Broadcom Crop. are the leading manufacturers of GPS chips in your smartphone. The company has just announced a powerful new chip that has the ability to determine your location via a range of new sources. In addition to existing GPS, the chip can communicate with a number of indoor wireless sources for greater positioning. It can infer your position by detecting WiFi, NFC and forthcoming Bluetooth Beacons and 5G WiFi access points in the built environment. The chip also integrates with standard smartphone sensors like accelerometers, step counters, gyroscopes, altimeters and magnetometers. All that adds up to inch precise location awareness.

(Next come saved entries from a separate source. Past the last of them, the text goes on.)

-- ==== Sys2Proof/Certificates/Slice0/Obligations.lean ====
section
/-! DEFINITION. The statements about the model, for the provers. Each docstring names the rule of spec/ it formalises. An equation
of the form `exec i s = .next t` says at once that the operation completes, its result, and its frame: every element that the
right side does not name is as in `s`. -/

open Sys2Proof Sys2Proof.Machine

/-! ### Reset -/

/-- 10 R26: every element has its table value after RESET, in every state; the streams stay (10 R25). -/
def Obligations.ResetGivesTheTable : Prop :=
  ∀ (m : Option (BitVec 1)) (s : State), ∃ t, exec (.reset m) s = .next t ∧
    t.mode = (match m with | some v => v | none => 1) ∧ t.col = 0 ∧ t.lstate = .sol ∧ t.acc = 0 ∧ t.ndig = 0 ∧ t.widx = 0 ∧
    t.status = .run ∧ t.cause = 0 ∧ t.vinfo = 0 ∧ t.icause = 0 ∧ t.exit = 0 ∧
    t.out = s.out ∧ t.diag = s.diag ∧ t.input = s.input

/-- The rest of RESET's frame: the open parameters and the result wires stay. That is the model's choice (log 4). -/
def Obligations.ResetKeepsTheModelsOwnFields : Prop :=
  ∀ (m : Option (BitVec 1)) (s : State), ∃ t, exec (.reset m) s = .next t ∧
    t.upset = s.upset ∧ t.diagText = s.diagText ∧ t.wires = s.wires

/-- The reset state: the table of 10 R26 with the strap unconnected. The empty streams and the free parameters are the model's
(logs 1, 2, 3). -/
def Obligations.ResetStateIsTheTable : Prop :=
  State.reset.mode = 1 ∧ State.reset.col = 0 ∧ State.reset.lstate = .sol ∧ State.reset.acc = 0 ∧ State.reset.ndig = 0 ∧
  State.reset.widx = 0 ∧ State.reset.status = .run ∧ State.reset.cause = 0 ∧ State.reset.vinfo = 0 ∧ State.reset.icause = 0 ∧
  State.reset.exit = 0 ∧ State.reset.input = [] ∧ State.reset.out = [] ∧ State.reset.diag = []

/-- 43 R106, 70 R129: after the end only reset is taken, and it starts a new run; everything else is refused, so no state
changes. -/
def Obligations.OnlyResetLeavesAnEndedRun : Prop :=
  ∀ s : State, s.status ≠ .run →
    (s.input = [] → step s = .refused .runEnded) ∧
    (∀ it rest, s.input = .item it :: rest → step s = .refused .runEnded) ∧
    (∀ line tm rest, s.input = .line line tm :: rest → step s = .refused .runEnded) ∧
    (∀ m rest, s.input = .reset m :: rest → ∃ t, step s = .next t ∧ t.status = .run ∧ t.cause = 0 ∧ t.input = rest ∧
      t.out = s.out ∧ t.diag = s.diag)

/-- 10 R12, R21 to R23 and 70 R129: no operation but RESET writes `MODE` or clears `CAUSE`, `VINFO`, `ICAUSE`. -/
def Obligations.OnlyResetWritesModeOrClearsAFault : Prop :=
  ∀ (i : Instr) (s t : State), (∀ m, i ≠ .reset m) → exec i s = .next t →
    t.mode = s.mode ∧ (s.cause ≠ 0 → t.cause ≠ 0) ∧ (s.vinfo ≠ 0 → t.vinfo ≠ 0) ∧ (s.icause ≠ 0 → t.icause ≠ 0)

The range of ways this chip can track you is dizzying and disconcerting in equal measure. A range of services from social media check-ins, search, healthcare provision, and even pervasive gaming could be completely transformed when this chip is rolled out. Google has already made moves towards mapping indoor spaces, and location services grow year by year at tech events like SXSW. Ease of use does come at the cost of greater machine surveillance; perhaps this will prove one more reason to switch off more often.